Here’s Adi Ruiz’ 2009 piece on the influence of Dick Bradsell


With the news on social media this morning that UK bartender, Dick Bradsell, has passed away, here’s a 2009 piece written by Adi Ruiz (Bulletin Place) which illustrates Bradsell’s outsized influence on the modern day bar scene.

“I need a drink to wake me up, then f*&% me up”

Awesome. If only I had punters dropping lines like that in my bar! Alas, I may be waiting a while because I don’t have the luxury of wayward supermodels dropping in on a whim – nor am I Dick Bradsell.

The quip above was allegedly the inspiration for a rousing bev created by Dick Bradsell on the spot to fit the bill (and flattering curves) of the supermodel in question. The bar was Fred’s Bar, in Soho – a breeding ground for much of Dick’s creativity. The tipple created that night quickly gained fame and became a signature drink at Pharmacy in Notting Hill, a bar which Dick co-opened with, bad boy artist of note, Damien Hirst. The beverage was the Pharmaceutical Stimulant, or humble vodka espresso martini if you will.


When we read or hear about such awesome anecdotes, we see the birth pangs of a modern classic cocktail. The stuff of legends. To Dick, it’s just another highlight from a life littered with similar tales, cocktail pioneering, parties and fame.

Raised in East Cowes on the Isle of Wight, the self-confessed naughty adolescent “…you know, a punk. I didn’t wash properly and wore dirty T-shirts.” was sent to London in 1977 to straighten out. Bradsell made an inauspicious beginning doing catering work under the wing of his ‘evil uncle’ at the not-so-hip Naval and Military Club in Piccadilly, but he soon found that he had a strong attraction to front-of-house work.
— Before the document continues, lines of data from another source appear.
/-! ## Capture -/

@[simp] theorem captureEvent_frame (n : CaptureNote) :
    (captureEvent n s).link = s.link ∧ (captureEvent n s).slots = s.slots ∧ (captureEvent n s).stats = s.stats ∧
    (captureEvent n s).exposure = s.exposure ∧ (captureEvent n s).lens = s.lens ∧ (captureEvent n s).zoom = s.zoom ∧
    (captureEvent n s).focus = s.focus ∧ (captureEvent n s).steady = s.steady ∧
    (captureEvent n s).capture = s.capture ∧ (captureEvent n s).command = s.command ∧
    (captureEvent n s).pending = s.pending := by
  simp only [captureEvent]; (repeat' split) <;> simp
@[simp] theorem evalBufferHigh_frame :
    (evalBufferHigh s).link = s.link ∧ (evalBufferHigh s).slots = s.slots ∧ (evalBufferHigh s).stats = s.stats ∧
    (evalBufferHigh s).exposure = s.exposure ∧ (evalBufferHigh s).lens = s.lens ∧ (evalBufferHigh s).zoom = s.zoom ∧
    (evalBufferHigh s).focus = s.focus ∧ (evalBufferHigh s).steady = s.steady ∧
    (evalBufferHigh s).command = s.command ∧ (evalBufferHigh s).pending = s.pending := by
  simp only [evalBufferHigh]; (repeat' split) <;> simp
@[simp] theorem askSlots_frame (k : SlotRequestKind) (e : HeldEntry) (id : Nat) (x : Int) (w : CaptureWork) :
    (askSlots k e id x w s).link = s.link ∧ (askSlots k e id x w s).stats = s.stats ∧
    (askSlots k e id x w s).exposure = s.exposure ∧ (askSlots k e id x w s).lens = s.lens ∧
    (askSlots k e id x w s).zoom = s.zoom ∧ (askSlots k e id x w s).focus = s.focus ∧
    (askSlots k e id x w s).steady = s.steady ∧ (askSlots k e id x w s).command = s.command ∧
    (askSlots k e id x w s).report = s.report ∧ (askSlots k e id x w s).pending = s.pending := by
  simp only [askSlots]; (repeat' split) <;> simp
@[simp] theorem armed_frame (c : Bool) (b : Nat) :
    (armed c b s).link = s.link ∧ (armed c b s).slots = s.slots ∧ (armed c b s).stats = s.stats ∧
    (armed c b s).exposure = s.exposure ∧ (armed c b s).lens = s.lens ∧ (armed c b s).zoom = s.zoom ∧
    (armed c b s).focus = s.focus ∧ (armed c b s).steady = s.steady ∧ (armed c b s).pending = s.pending := by
  simp only [armed]; (repeat' split) <;> simp
@[simp] theorem armNext_frame (c : Bool) (b : Nat) (l : List HeldEntry) :
    (armNext c b l s).link = s.link ∧ (armNext c b l s).stats = s.stats ∧ (armNext c b l s).exposure = s.exposure ∧
    (armNext c b l s).lens = s.lens ∧ (armNext c b l s).zoom = s.zoom ∧ (armNext c b l s).focus = s.focus ∧
    (armNext c b l s).steady = s.steady ∧ (armNext c b l s).pending = s.pending := by
  simp only [armNext]; (repeat' split) <;> simp
@[simp] theorem startArm_frame (p b : Nat) :
    (startArm p b s).link = s.link ∧ (startArm p b s).stats = s.stats ∧ (startArm p b s).exposure = s.exposure ∧
    (startArm p b s).lens = s.lens ∧ (startArm p b s).zoom = s.zoom ∧ (startArm p b s).focus = s.focus ∧
    (startArm p b s).steady = s.steady ∧ (startArm p b s).pending = s.pending := by
  simp only [startArm]; (repeat' split) <;> simp
@[simp] theorem endCapture_frame (w : EndCause) :
    (endCapture w s).link = s.link ∧ (endCapture w s).slots = s.slots ∧ (endCapture w s).stats = s.stats ∧
    (endCapture w s).exposure = s.exposure ∧ (endCapture w s).lens = s.lens ∧ (endCapture w s).zoom = s.zoom ∧
    (endCapture w s).focus = s.focus ∧ (endCapture w s).steady = s.steady ∧ (endCapture w s).command = s.command ∧
    (endCapture w s).pending = s.pending := by
  simp only [endCapture]; (repeat' split) <;> simp
@[simp] theorem stopNext_frame (w : StopReason) (l : List HeldEntry) :
    (stopNext w l s).link = s.link ∧ (stopNext w l s).stats = s.stats ∧ (stopNext w l s).exposure = s.exposure ∧
    (stopNext w l s).lens = s.lens ∧ (stopNext w l s).zoom = s.zoom ∧ (stopNext w l s).focus = s.focus ∧
    (stopNext w l s).steady = s.steady ∧ (stopNext w l s).pending = s.pending := by
  simp only [stopNext]; (repeat' split) <;> simp
@[simp] theorem startStop_frame (w : StopReason) :
    (startStop w s).link = s.link ∧ (startStop w s).stats = s.stats ∧ (startStop w s).exposure = s.exposure ∧
    (startStop w s).lens = s.lens ∧ (startStop w s).zoom = s.zoom ∧ (startStop w s).focus = s.focus ∧
    (startStop w s).steady = s.steady ∧ (startStop w s).pending = s.pending := by
  simp only [startStop]; (repeat' split) <;> simp
@[simp] theorem startRelease_frame (n : Nat) :
    (startRelease n s).link = s.link ∧ (startRelease n s).stats = s.stats ∧
    (startRelease n s).exposure = s.exposure ∧ (startRelease n s).lens = s.lens ∧ (startRelease n s).zoom = s.zoom ∧
    (startRelease n s).focus = s.focus ∧ (startRelease n s).steady = s.steady ∧
    (startRelease n s).pending = s.pending := by
  simp only [startRelease]; (repeat' split) <;> simp
@[simp] theorem startCommand_frame (c : CaptureCommand) :
    (startCommand c s).link = s.link ∧ (startCommand c s).stats = s.stats ∧
    (startCommand c s).exposure = s.exposure ∧ (startCommand c s).lens = s.lens ∧ (startCommand c s).zoom = s.zoom ∧
    (startCommand c s).focus = s.focus ∧ (startCommand c s).steady = s.steady ∧
    (startCommand c s).pending = s.pending := by
  simp only [startCommand]; (repeat' split) <;> simp
@[simp] theorem takeCommand_frame (c : CaptureCommand) :
    (takeCommand c s).link = s.link ∧ (takeCommand c s).stats = s.stats ∧ (takeCommand c s).exposure = s.exposure ∧
    (takeCommand c s).lens = s.lens ∧ (takeCommand c s).zoom = s.zoom ∧ (takeCommand c s).focus = s.focus ∧
    (takeCommand c s).steady = s.steady ∧ (takeCommand c s).pending = s.pending := by
  simp only [takeCommand]; (repeat' split) <;> simp
@[simp] theorem endWork_frame :
    (endWork s).link = s.link ∧ (endWork s).stats = s.stats ∧ (endWork s).exposure = s.exposure ∧
    (endWork s).lens = s.lens ∧ (endWork s).zoom = s.zoom ∧ (endWork s).focus = s.focus ∧
    (endWork s).steady = s.steady ∧ (endWork s).pending = s.pending := by
  simp only [endWork]; (repeat' split) <;> simp
@[simp] theorem askHold_frame (e : HeldEntry) :
    (askHold e s).link = s.link ∧ (askHold e s).stats = s.stats ∧ (askHold e s).exposure = s.exposure ∧
    (askHold e s).lens = s.lens ∧ (askHold e s).zoom = s.zoom ∧ (askHold e s).focus = s.focus ∧
    (askHold e s).steady = s.steady ∧ (askHold e s).command = s.command ∧ (askHold e s).report = s.report ∧
    (askHold e s).pending = s.pending := by
  simp only [askHold]; (repeat' split) <;> simp
@[simp] theorem armedCompletion_frame (a : Announcement) :
    (armedCompletion a s).link = s.link ∧ (armedCompletion a s).stats = s.stats ∧
    (armedCompletion a s).exposure = s.exposure ∧ (armedCompletion a s).lens = s.lens ∧
    (armedCompletion a s).zoom = s.zoom ∧ (armedCompletion a s).focus = s.focus ∧
    (armedCompletion a s).steady = s.steady ∧ (armedCompletion a s).command = s.command ∧
    (armedCompletion a s).report = s.report ∧ (armedCompletion a s).pending = s.pending := by
  simp only [armedCompletion]; (repeat' split) <;> simp
@[simp] theorem skipFrame_frame (e : HeldEntry) (w : KeepSkip) :
    (skipFrame e w s).link = s.link ∧ (skipFrame e w s).slots = s.slots ∧ (skipFrame e w s).stats = s.stats ∧
    (skipFrame e w s).exposure = s.exposure ∧ (skipFrame e w s).lens = s.lens ∧ (skipFrame e w s).zoom = s.zoom ∧
    (skipFrame e w s).focus = s.focus ∧ (skipFrame e w s).steady = s.steady ∧
    (skipFrame e w s).command = s.command ∧ (skipFrame e w s).pending = s.pending := by
  simp only [skipFrame]; (repeat' split) <;> simp
@[simp] theorem runningCompletion_frame (a : Announcement) :
    (runningCompletion a s).link = s.link ∧ (runningCompletion a s).stats = s.stats ∧
    (runningCompletion a s).exposure = s.exposure ∧ (runningCompletion a s).lens = s.lens ∧
    (runningCompletion a s).zoom = s.zoom ∧ (runningCompletion a s).focus = s.focus ∧
    (runningCompletion a s).steady = s.steady ∧ (runningCompletion a s).command = s.command ∧
    (runningCompletion a s).pending = s.pending := by
  simp only [runningCompletion]; (repeat' split) <;> simp
@[simp] theorem captureCompletion_frame (a : Announcement) :
    (captureCompletion a s).link = s.link ∧ (captureCompletion a s).stats = s.stats ∧
    (captureCompletion a s).exposure = s.exposure ∧ (captureCompletion a s).lens = s.lens ∧
    (captureCompletion a s).zoom = s.zoom ∧ (captureCompletion a s).focus = s.focus ∧
    (captureCompletion a s).steady = s.steady ∧ (captureCompletion a s).command = s.command ∧
    (captureCompletion a s).pending = s.pending := by
  simp only [captureCompletion]; (repeat' split) <;> simp
@[simp] theorem popCapture_frame :
    (popCapture s).link = s.link ∧ (popCapture s).slots = s.slots ∧ (popCapture s).stats = s.stats ∧
    (popCapture s).exposure = s.exposure ∧ (popCapture s).lens = s.lens ∧ (popCapture s).zoom = s.zoom ∧
    (popCapture s).focus = s.focus ∧ (popCapture s).steady = s.steady ∧ (popCapture s).command = s.command ∧
    (popCapture s).report = s.report ∧ (popCapture s).pending = s.pending := by
  simp only [popCapture]; (repeat' split) <;> simp
@[simp] theorem runBurst_frame (k : Nat) :
    (runBurst k s).link = s.link ∧ (runBurst k s).slots = s.slots ∧ (runBurst k s).stats = s.stats ∧
    (runBurst k s).exposure = s.exposure ∧ (runBurst k s).lens = s.lens ∧ (runBurst k s).zoom = s.zoom ∧
    (runBurst k s).focus = s.focus ∧ (runBurst k s).steady = s.steady ∧ (runBurst k s).command = s.command ∧
    (runBurst k s).pending = s.pending := by
  simp only [runBurst]; (repeat' split) <;> simp
@[simp] theorem keepNext_frame (l : List HeldEntry) (i : Int) (k : Nat) :
    (keepNext l i k s).link = s.link ∧ (keepNext l i k s).stats = s.stats ∧
    (keepNext l i k s).exposure = s.exposure ∧ (keepNext l i k s).lens = s.lens ∧ (keepNext l i k s).zoom = s.zoom ∧
    (keepNext l i k s).focus = s.focus ∧ (keepNext l i k s).steady = s.steady ∧
    (keepNext l i k s).pending = s.pending := by
  simp only [keepNext]; (repeat' split) <;> simp
@[simp] theorem armedTrigger_frame :
    (armedTrigger s).link = s.link ∧ (armedTrigger s).stats = s.stats ∧ (armedTrigger s).exposure = s.exposure ∧
    (armedTrigger s).lens = s.lens ∧ (armedTrigger s).zoom = s.zoom ∧ (armedTrigger s).focus = s.focus ∧
    (armedTrigger s).steady = s.steady ∧ (armedTrigger s).pending = s.pending := by
  simp only [armedTrigger]; (repeat' split) <;> simp
@[simp] theorem captureToggle_frame (v : Bool) :
    (captureToggle v s).link = s.link ∧ (captureToggle v s).stats = s.stats ∧
    (captureToggle v s).exposure = s.exposure ∧ (captureToggle v s).lens = s.lens ∧
    (captureToggle v s).zoom = s.zoom ∧ (captureToggle v s).focus = s.focus ∧
    (captureToggle v s).steady = s.steady ∧ (captureToggle v s).pending = s.pending := by
  simp only [captureToggle]; (repeat' split) <;> simp
@[simp] theorem keptEvent_frame (e : HeldEntry) (i : Int) (t : Bool) :
    (keptEvent e i t s).link = s.link ∧ (keptEvent e i t s).slots = s.slots ∧ (keptEvent e i t s).stats = s.stats ∧
    (keptEvent e i t s).exposure = s.exposure ∧ (keptEvent e i t s).lens = s.lens ∧
    (keptEvent e i t s).zoom = s.zoom ∧ (keptEvent e i t s).focus = s.focus ∧
    (keptEvent e i t s).steady = s.steady ∧ (keptEvent e i t s).capture = s.capture ∧
    (keptEvent e i t s).command = s.command ∧ (keptEvent e i t s).pending = s.pending := by
  simp only [keptEvent]; (repeat' split) <;> simp
@[simp] theorem burstKept_frame (e : HeldEntry) (t : Bool) :
    (burstKept e t s).link = s.link ∧ (burstKept e t s).slots = s.slots ∧ (burstKept e t s).stats = s.stats ∧
    (burstKept e t s).exposure = s.exposure ∧ (burstKept e t s).lens = s.lens ∧ (burstKept e t s).zoom = s.zoom ∧
    (burstKept e t s).focus = s.focus ∧ (burstKept e t s).steady = s.steady ∧
    (burstKept e t s).command = s.command ∧ (burstKept e t s).pending = s.pending := by
  simp only [burstKept]; (repeat' split) <;> simp
@[simp] theorem appendHeld_frame (e : HeldEntry) :
    (appendHeld e s).link = s.link ∧ (appendHeld e s).slots = s.slots ∧ (appendHeld e s).stats = s.stats ∧
    (appendHeld e s).exposure = s.exposure ∧ (appendHeld e s).lens = s.lens ∧ (appendHeld e s).zoom = s.zoom ∧
    (appendHeld e s).focus = s.focus ∧ (appendHeld e s).steady = s.steady ∧ (appendHeld e s).command = s.command ∧
    (appendHeld e s).report = s.report ∧ (appendHeld e s).pending = s.pending := by
  simp only [appendHeld]; (repeat' split) <;> simp
@[simp] theorem continueWork_frame (w : CaptureWork) (a : SlotAnswer) :
    (continueWork w a s).link = s.link ∧ (continueWork w a s).stats = s.stats ∧
    (continueWork w a s).exposure = s.exposure ∧ (continueWork w a s).lens = s.lens ∧
    (continueWork w a s).zoom = s.zoom ∧ (continueWork w a s).focus = s.focus ∧
    (continueWork w a s).steady = s.steady ∧ (continueWork w a s).pending = s.pending := by
  simp only [continueWork]; (repeat' split) <;> simp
Dick leaped at the chance to be trained at the Zanzibar Club as a bartender. It was here that he developed a passion that would propel him through the rest of his career. The amount of venues he’s worked (and opened) since then is simply staggering! Some sixteen and counting with juggernaut names like Dick’s Bar at the Atlantic, Fred’s Club, Groucho, Match Bar and Lonsdale House to name a few. And then there’s the drinks he’s created…

In a time when hurricane glasses ruled, cream marched rampantly across the globe, and syrups, blenders and sweet neon coloured liqueurs plotted the downfall of civilised drinks everywhere, two men bucked the trend on each side of the pond. Dale DeGroff at New York’s Rainbow Room was one, the other, of course, was London’s Mr. Bradsell. Perhaps it was his avoidance of hotel bars, or simply his irrepressibly bespoke nature, but whatever the case Dick found a serious love for the classic cocktail and during the eighties reigned supreme in their accurate, fast and economic construction.

As with anyone who’s worth their salt, a deep knowledge of classics is essential for creating excellent contemporary drinks, and so gradually, cracking cocktails began to flow from both shaker and pen. Drinks with poise and balance. Drinks of refinement, and shrewdly selected flavours. His skill in using crème de cassis and mure was deft – saving them from the lips of refreshment-seeking French grannies in Dijon, and no one’s done more to resurrect Plymouth’s tasty sloe gin. Someone call the Mayor! These towns should have statues erected of him in their squares.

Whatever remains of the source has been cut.